Let’s be clear. This isn’t about treating the office like a freshman dorm party. It isn’t about illicit libations or the full bar you keep by the desk for entertaining clients. Or the bottle you keep in the drawer for when you’re pushing paper and burning the midnight oil.
This is more about condoned and sanctioned organized drinking in the cubical farm; drinking during a conference meeting, more or less. That meeting can be with your superior or with 10 other co-workers in the room. This isn’t Mad Men and you are not Don Draper, who by the way would be classified as an incredible alcoholic in reality; not because he drinks a lot, but because he suffers little to no consequences for his drinking habits.
Believe it or not, drinking in the office is still prevalent today especially in places like Europe (UK for example) and in the more notably the recent popping-ups of thriving digital industries in New York City and Tech companies abound that are all about “the office bar”.
Every workspace should have a manly storage of booze. Presuming your workplace is not a daycare center, hospital, vehicle or any institution that is vital for maintaining the safety of the public and or people. We aren’t talking beer here ( it would be nice but you can stock the break room fridge with it), we are talking mainly booze of the dark variety ( Your Scotches’, Bourbons, Cognacs etc). The booze along with some tongs, ice bucket, Old fashioned glasses and decanters should be placed on a cart and stored in a closet. If it’s just you, your boss or 3 people, just caveman those glasses and bottle and bring them with you. If it’s a large group or meeting then be a class act and roll that cart in like a boss, and make sure there is a decent variety (3 most popular choices around the office) on the cart.
The drinking meeting should happen around/near the end of the day and should be vaguely goal oriented, and here is why.

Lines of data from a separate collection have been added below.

/-- Every Parcel in flight towards module m ends at its sender with REFUSED (R281). -/
def refusePair (m : Nat) (s : State) : State :=
  forAll (s.fab.tx.filter (fun p => decide (p.partner = m) && !p.blocked))
    (fun p s => completePost p.n.toNat p.slot p.seq 7 0 (txDrop p.partner p.tag s)) s

/-- Every Parcel in flight towards module m ends at its sender with DEADLINE (R278). -/
def deadlinePair (m : Nat) (s : State) : State :=
  forAll (s.fab.tx.filter (fun p => decide (p.partner = m) && !p.blocked)) deadlineParcel s

end Sys2Proof.Machine
end

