-- ==== Sys2Proof/Machine/Window.lean ====
section
/-! DEFINITION. Window descriptors, operand conversion, fencing, gaps, and what happens at a window boundary (R36 to R51,
R58, R79 to R82, R85, R95, R97 to R99, R353). -/

namespace Sys2Proof.Machine

open Sys2Proof

/-! ### Descriptors (R47) -/

/-- Word 0 of a descriptor, bits [hi:lo]. -/
def dsc0 (d : BitVec 128) (hi lo : Nat) : Nat := bitsOf (d.extractLsb' 0 64).toNat hi lo
/-- Word 1 of a descriptor, bits [hi:lo]. -/
def dsc1 (d : BitVec 128) (hi lo : Nat) : Nat := bitsOf (d.extractLsb' 64 64).toNat hi lo
/-- TYPE. -/
def wdType (d : BitVec 128) : Nat := dsc0 d 63 60
/-- KLOG. -/
def wdKlog (d : BitVec 128) : Nat := dsc0 d 59 57
/-- K, in symbols. -/
def wdK (d : BitVec 128) : Nat := 64 * 2 ^ wdKlog d
/-- OSEL. -/
def wdOsel (d : BitVec 128) : Nat := dsc0 d 56 54
/-- WFMT. -/
def wdWfmt (d : BitVec 128) : Nat := dsc0 d 53 51
/-- The width b that WLW selects. -/
def lwBits (c : Nat) : Nat := if c = 0 then 4 else if c = 1 then 5 else if c = 2 then 6 else 8
/-- WLW as a width. -/
def wdWb (d : BitVec 128) : Nat := lwBits (dsc0 d 50 49)
/-- AFMT. -/
def wdAfmt (d : BitVec 128) : Nat := dsc0 d 48 46
/-- ALW as a width. -/
def wdAb (d : BitVec 128) : Nat := lwBits (dsc0 d 45 44)
/-- W_OFF. -/
def wdWoff (d : BitVec 128) : Nat := dsc0 d 43 27
/-- A_OFF. -/
def wdAoff (d : BitVec 128) : Nat := dsc0 d 26 10
/-- R_OFF. -/
def wdRoff (d : BitVec 128) : Nat := dsc1 d 63 47
/-- EXP_SLOT. -/
def wdSlot (d : BitVec 128) : Nat := dsc1 d 46 42
/-- WTAG. -/
def wdTag (d : BitVec 128) : BitVec 16 := BitVec.ofNat 16 (dsc1 d 41 26)
/-- The count of an IDLE. -/
def idCount (d : BitVec 128) : Nat := dsc0 d 19 0

/-- Bits per element of an operand format (R43). -/
def fmtBits (f : Nat) : Nat := if f = 0 then 4 else if f = 1 then 5 else if f = 3 ∨ f = 4 then 8 else 6

/-- Whether an operand format is MX, with block scales (R43). -/
def fmtMx (f : Nat) : Bool := decide (4 ≤ f)

/-- The bytes of a run's elements (R44). -/
def runElems (f K : Nat) : Nat := K * fmtBits f / 8

/-- The bytes of an operand run (R44). -/
def runLen (f K : Nat) : Nat := runElems f K + if fmtMx f then K / 32 else 0

/-- Whether a format is known and a Q format has the selected width (R44, R49). -/
def fmtOk (f b : Nat) : Bool := decide (f ≤ 6) && (fmtMx f || decide (fmtBits f = b))

/-- The size of a result block (R52). -/
def blockSize (twin : Bool) : Nat := if twin then 544 else 1056

/-- Whether `len` bytes from a Cluster offset are aligned and stay below the mailbox region (R49, R124). -/
def offOk (o len : Nat) : Bool := decide (o % 32 = 0 ∧ o + len ≤ 0x1E000)

/-- The error of a descriptor for queue q, 0 for none; the first of R49's table that holds (R49; log entry 34). -/
def dscError (twin : Bool) (q : Nat) (d : BitVec 128) : Nat :=
  let w := decide (wdType d = 1)
  if 3 < wdType d then 1
  else if w && decide (6 < wdKlog d) then 2
  else if w && !(fmtOk (wdWfmt d) (wdWb d) && fmtOk (wdAfmt d) (wdAb d)) then 3
  else if w && !(offOk (wdWoff d) (runLen (wdWfmt d) (wdK d)) && offOk (wdAoff d) (runLen (wdAfmt d) (wdK d))
      && offOk (wdRoff d) (blockSize twin)) then 4
  else if q = 1 ∧ !twin then 5
  else if wdType d = 2 ∧ idCount d < 16 then 6
  else 0

/-! ### Neighbours of a cell heater (R93) -/

/-- The neighbour in slot j of a cell heater, none outside the array (R93). -/
def neighbour (e j : Nat) : Option Nat :=
  let r := e / 2 / 128
  let c := e / 2 % 128
  let k := e % 2
  let cell (r' c' : Int) (k' : Nat) : Option Nat :=
    if 0 ≤ r' ∧ r' < 260 ∧ 0 ≤ c' ∧ c' < 128 then some (2 * (128 * r'.toNat + c'.toNat) + k') else none
  match j with
  | 0 => cell r c (1 - k)
  | 1 => cell r (c - 1) k
  | 2 => cell r (c + 1) k
  | 3 => cell (r - 1) c k
  | 4 => cell (r + 1) c k
  | 5 => cell r (c - 1) (1 - k)
  | 6 => cell r (c + 1) (1 - k)
  | 7 => if k = 0 then cell (r - 1) c 1 else cell (r + 1) c 0
  | _ => none

/-- Eight coefficient bytes of element e, 0 where the slot lies outside the array (R93). -/
def inArray (e : Nat) (v : BitVec 64) : BitVec 64 :=
  let byte (j : Nat) : Byte := if e < 66560 ∧ (neighbour e j).isSome then v.extractLsb' (8 * j) 8 else 0
  byte 7 ++ byte 6 ++ byte 5 ++ byte 4 ++ byte 3 ++ byte 2 ++ byte 1 ++ byte 0

/-! ### Operand conversion (R42 to R46) -/

/-- The weight rows of a stream in result order (R34, R52). -/
def tileRows (twin : Bool) (q : Nat) : List Nat :=
  if !twin then List.range 260
  else if q = 0 then List.range 128 ++ [256, 257] else (List.range 128).map (128 + ·) ++ [258, 259]

/-- The activation columns of a stream (R34). -/
def tileCols (twin : Bool) (q : Nat) : List Nat :=
  if !twin then List.range 128 else if q = 0 then List.range 64 else (List.range 64).map (64 + ·)

/-- The Cluster, by global index, of a feeder map entry of Quad z (R50, R64). -/
def feedCluster (x : Zoe) (z ch : Nat) : Nat := 512 * z + (look x.fmap ch 0).toNat

/-- A feeder's reading of one operand run: its bytes, and the granules it could not read because of a bank of another owner or of a
Bag in reset, with that bank (R50, R144, R369). -/
def feedRun (s : State) (acc : BitVec 20) (c o len : Nat) : List Byte × List (Nat × Nat) :=
  let gs := List.range ((len + 31) / 32)
  let bs := gs.flatMap (fun i =>
    let b := clusterByte c (o + 32 * i)
    scratchRead s b.1 b.2 32)
  let bad := gs.filter (fun i => !tagPass acc (bank s (clusterByte c (o + 32 * i)).1) || blockHeld s .bag (c / 128))
  (bs.take len, bad.map (fun i => (i, (clusterByte c (o + 32 * i)).1)))

/-- Element i of a run, as a two's-complement or minifloat value scaled by 2^10 (R43). -/
def runElem (f : Nat) (bs : List Byte) (i : Nat) : Int :=
  let w := fmtBits f
  let lo := w * i
  let raw := fieldAt bs (lo / 8) 2 / 2 ^ (lo % 8) % 2 ^ w
  match f with
  | 5 | 6 =>
    match fp6Val (f == 6) (BitVec.ofNat 6 raw) with
    | .fin neg sig e => signed neg ((sig : Int) * 2 ^ (e + 10).toNat)
    | _ => 0
  | 4 => sext 8 raw * 16
  | _ => sext w raw * 1024
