/-- DATA: a DATA or IDLE codeword arrives: counted, its link word acted on, its payload accepted once (R273 to R277). -/
def execData (l : LaneId) (cw : Codeword) (s : State) : Host.Outcome State Fault Refusal :=
  ifFitted s (slotCodeword l.val cw (fun m s =>
    let q : BitVec 10 := BitVec.ofNat 10 (bitsOf (fieldAt (payloadOf cw) 0 4) 31 22)
    if lseqSeen (lane s l.val) q then s
    else takePayload m (payloadOf cw) (modLane l.val (lseqTake q) s)) s)

/-- RETRY_TIMEOUT: a payload is unacknowledged 430 ns after its latest transmission and is resent (R275). -/
def execRetryTimeout (l : LaneId) (lseq : BitVec 10) (s : State) : Host.Outcome State Fault Refusal :=
  ifFitted s (
    match (lane s l.val).buf.find? (fun u => decide (u.lseq = lseq)) with
    | some u => emit (.resend l.val u) { s with fab.retx := s.fab.retx + 1 }
    | none => s)

/-- LINK: a LINK codeword arrives: a lane-health message takes the lane out of service, a lane-change message drains it (R295,
R302). -/
def execLink (l : LaneId) (cw : Codeword) (msg : LinkMsg) (s : State) : Host.Outcome State Fault Refusal :=
  ifFitted s (slotCodeword l.val cw (fun _ s =>
    match msg with
    | .none => s
    | .limit k cause => if cause = 6 then laneUnlock k.val s else laneLimit k.val cause s
    | .drain k => laneDrain k.val s) s)

/-- SKIP: the SKIP slot is deleted or repeated to keep the elastic buffer half full; a second adjustment within one superframe
takes the lane out of service (R276, R302). -/
def execSkip (l : LaneId) (cw : Codeword) (adj : SkipAdj) (s : State) : Host.Outcome State Fault Refusal :=
  ifFitted s (slotCodeword l.val cw (fun _ s =>
    if adj = .keep then s
    else
      let s := { (modLane l.val (fun x => { x with skips := x.skips + 1 }) s) with fab.skipAdj := s.fab.skipAdj + 1 }
      if 2 ≤ (lane s l.val).skips then laneLimit l.val 5 (emit (.laneMsg l.val (.limit l 5)) s) else s) s)

/-! ### Credit ledgers (R278) -/

/-- Whether a ledger keeps the balance of R278 against the receiver's own counts: nothing received that was not sent, no credit
received that was not returned, and no more outstanding than the pool. -/
def ledgerOk (v : VcCredit) (g : Ledger) : Bool :=
  decide ((g.sent - v.rcvd).toNat < 2 ^ 31) && decide ((v.freed - g.credits).toNat < 2 ^ 31)
    && decide ((g.sent - g.credits).toNat ≤ v.pool)

/-- The credit state of a pair at its initial values: the pools of its Lit lanes, every count 0 (R265, R277). -/
def resetCredit (m : Nat) (s : State) : State :=
  let n := (litLanes s m).length
  modPeer m (fun p => { p with credit := [0, 1, 2].map (fun c =>
    (c, ({ pool := n * laneShare c, credits := ((n * laneShare c : Nat) : Int) } : VcCredit))) }) s

/-- A pair is torn down: its lanes go Dark and its transfers end with REFUSED (R264, R267, R281, R295). -/
def tearDown (m : Nat) (s : State) : State :=
  let s := refusePair m s
  let s := forAll (pairLanes s m) laneKill s
  let s := { s with
    fab.resendQ := s.fab.resendQ.filter (fun e => decide (e.1 ≠ m))
    fab.rx := s.fab.rx.filter (fun r => decide (r.partner ≠ m)) }
  modPeer m (fun p => { p with trained := false, ctrlUp := false, credit := [], lastFail := none }) s

/-- Whether this module is the front module of its declared group (R260). -/
def isFront (s : State) : Bool := s.fab.declared && decide (s.fab.gid = 0)

/-- A pair is lost: torn down; the front module marks the member Absent, another member reports the loss to it (R267). -/
def losePair (m : Nat) (s : State) : State :=
  let p := peer s m
  if !p.trained then s
  else
    let s := tearDown m s
    if isFront s then
      if p.slot = .member then { (modPeer m (fun p => { p with slot := .absent }) s) with fab.dirChanged := true } else s
    else if m = 0 then s
    else sendCtrl 0 (.lossReport s.fab.gid.toNat m) s

/-- A ledger has failed at two successive MARKs: counted, a Contained fault, the pair back at CREDIT, its transfers ended with
DEADLINE; a second failure within 1 ms loses the pair (R267, R278). -/
def ledgerFail (m c : Nat) (s : State) : State :=
  let again := match (peer s m).lastFail with
    | some t => decide (timeNs s ≤ t.toNat + 1000000)
    | none => false
  let s := raiseFault 0x0502 13 0 0xFF (m + 256 * c) { s with fab.credErr := s.fab.credErr + 1 }
  let s := deadlinePair m s
  if again then losePair m s
  else modPeer m (fun p => { p with phase := 3, lastFail := some (mtime s) }) (resetCredit m s)

/-- One ledger of a MARK checked. -/
def checkLedger (m c : Nat) (g : Ledger) (s : State) : State :=
  if ledgerOk (vc s m c) g then modVc m c (fun v => { v with bad := 0 }) s
  else if (vc s m c).bad = 0 then modVc m c (fun v => { v with bad := 1 }) s
  else ledgerFail m c s

/-- MARK: a superframe begins on a lane, and the receiver checks the credit ledgers (R273, R278). -/
def execMark (l : LaneId) (cw : Codeword) (ledgers : List Ledger) (s : State) : Host.Outcome State Fault Refusal :=
  ifFitted s (slotCodeword l.val cw (fun m s =>
    let s := modLane l.val (fun x => { x with skips := 0 }) s
    forAll ((ledgers.take 3).mapIdx (fun i g => (i, g))) (fun e => checkLedger m e.1 e.2) s) s)

end Sys2Proof.Machine
end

Drinking in the office can be a strategy to make you stay longer. If you start throwing drink orientated meetings around in the morning like a sorority girl tossing her cat at every guy with washboard abs then you my friend will be f*cked for sure by noon. The trick is to have most of your work done before you start with the booze cart so that you don’t end up having to stay late and end up drinking even more since your now behind. It’s a different case when you are asked to come in on a weekend, by all means start as early as you want; your freedom is gone anyways.
You are most likely going to want to nap after. Most cubical offices/spaces are a dying breed these days with the onset of new HR plans that make for a more open floor plan for more bonding and conviviality. As stupid and moronic as this new initiative is the fact remains is that privacy is becoming a scarce commodity around the office when needing time to get some shut-eye or play some online poker. This means that you can’t even put your head down on your desk and grab a few winks of shut-eye. Unless you are very, very important, I suspect you don’t have a couch in your private office. Unless you are very, very brazen, you probably don’t want to waltz into the storage closet and risk getting ratted on by the office prude (everyone office has one) while they try to find the recent shipment of Tyvek envelopes that you just so happen to be crashing on top of. This is why the drinking meetings at the end of the day are advised, so you can go home a shack off those office drinks before you have some more when your buddies come over for the game.
If you are going to drink at the office do it with panache and a touch of class. And if you have a slight drinking problem here are some ways to mask your tendency to over indulge and become a more refined fool around the bottle.
- The first pour says a lot about a person. The first pour should suggest restraint and enthusiasm at the same time. You don’t want to over pour and seem like the equivalent of a sex-starved sailor on shore for leave towards the bottle. You could have poured yourself more, but you’re just having this much. You could have poured yourself less, but you’re having this much. About two fingers if it’s neat. Halfway up the glass if it’s on the rocks. A three-quarters-full glass if you’re mixing it with tonic or club soda.
- Don’t drink immediately. Let it sit there and meander for a few seconds. Wait ‘til everyone has a drink in front of them. Anyway, you are not so eager here like the aforementioned sailor. You’re meditative — not just of the drink but at the topics at hand.
- Never drink more than your boss.Obviously. The hierarchy of intake should reflect the hierarchy of the organization: The boss drinks the most. The assistant drinks the slightest. It’s a sliding scale that everyone should honor.
- But drink like you mean it. Intent and congruence go hand in hand like cheerleaders and revealing attire. Take deep full sips. You’re drinking, not wine tasting in Cali, so drink. Just know when to take it easy and slow down.
The meeting will probably last an hour give or take. People become drunk after an hour and a half of drinking. And you don’t really want to be inebriated. Besides, you have to go home or out to dinner or out to a bar. You have your life to go to. Perhaps your wife wants to be pounded hard and given the goods that evening; a whiskey-dick and sluggish forethought will not suffice. And you don’t want to be twisted when you get there. You just want to feel good when you get home — about your job and your work and the ideas you just came up with in a productive discussion at which you happened to drink.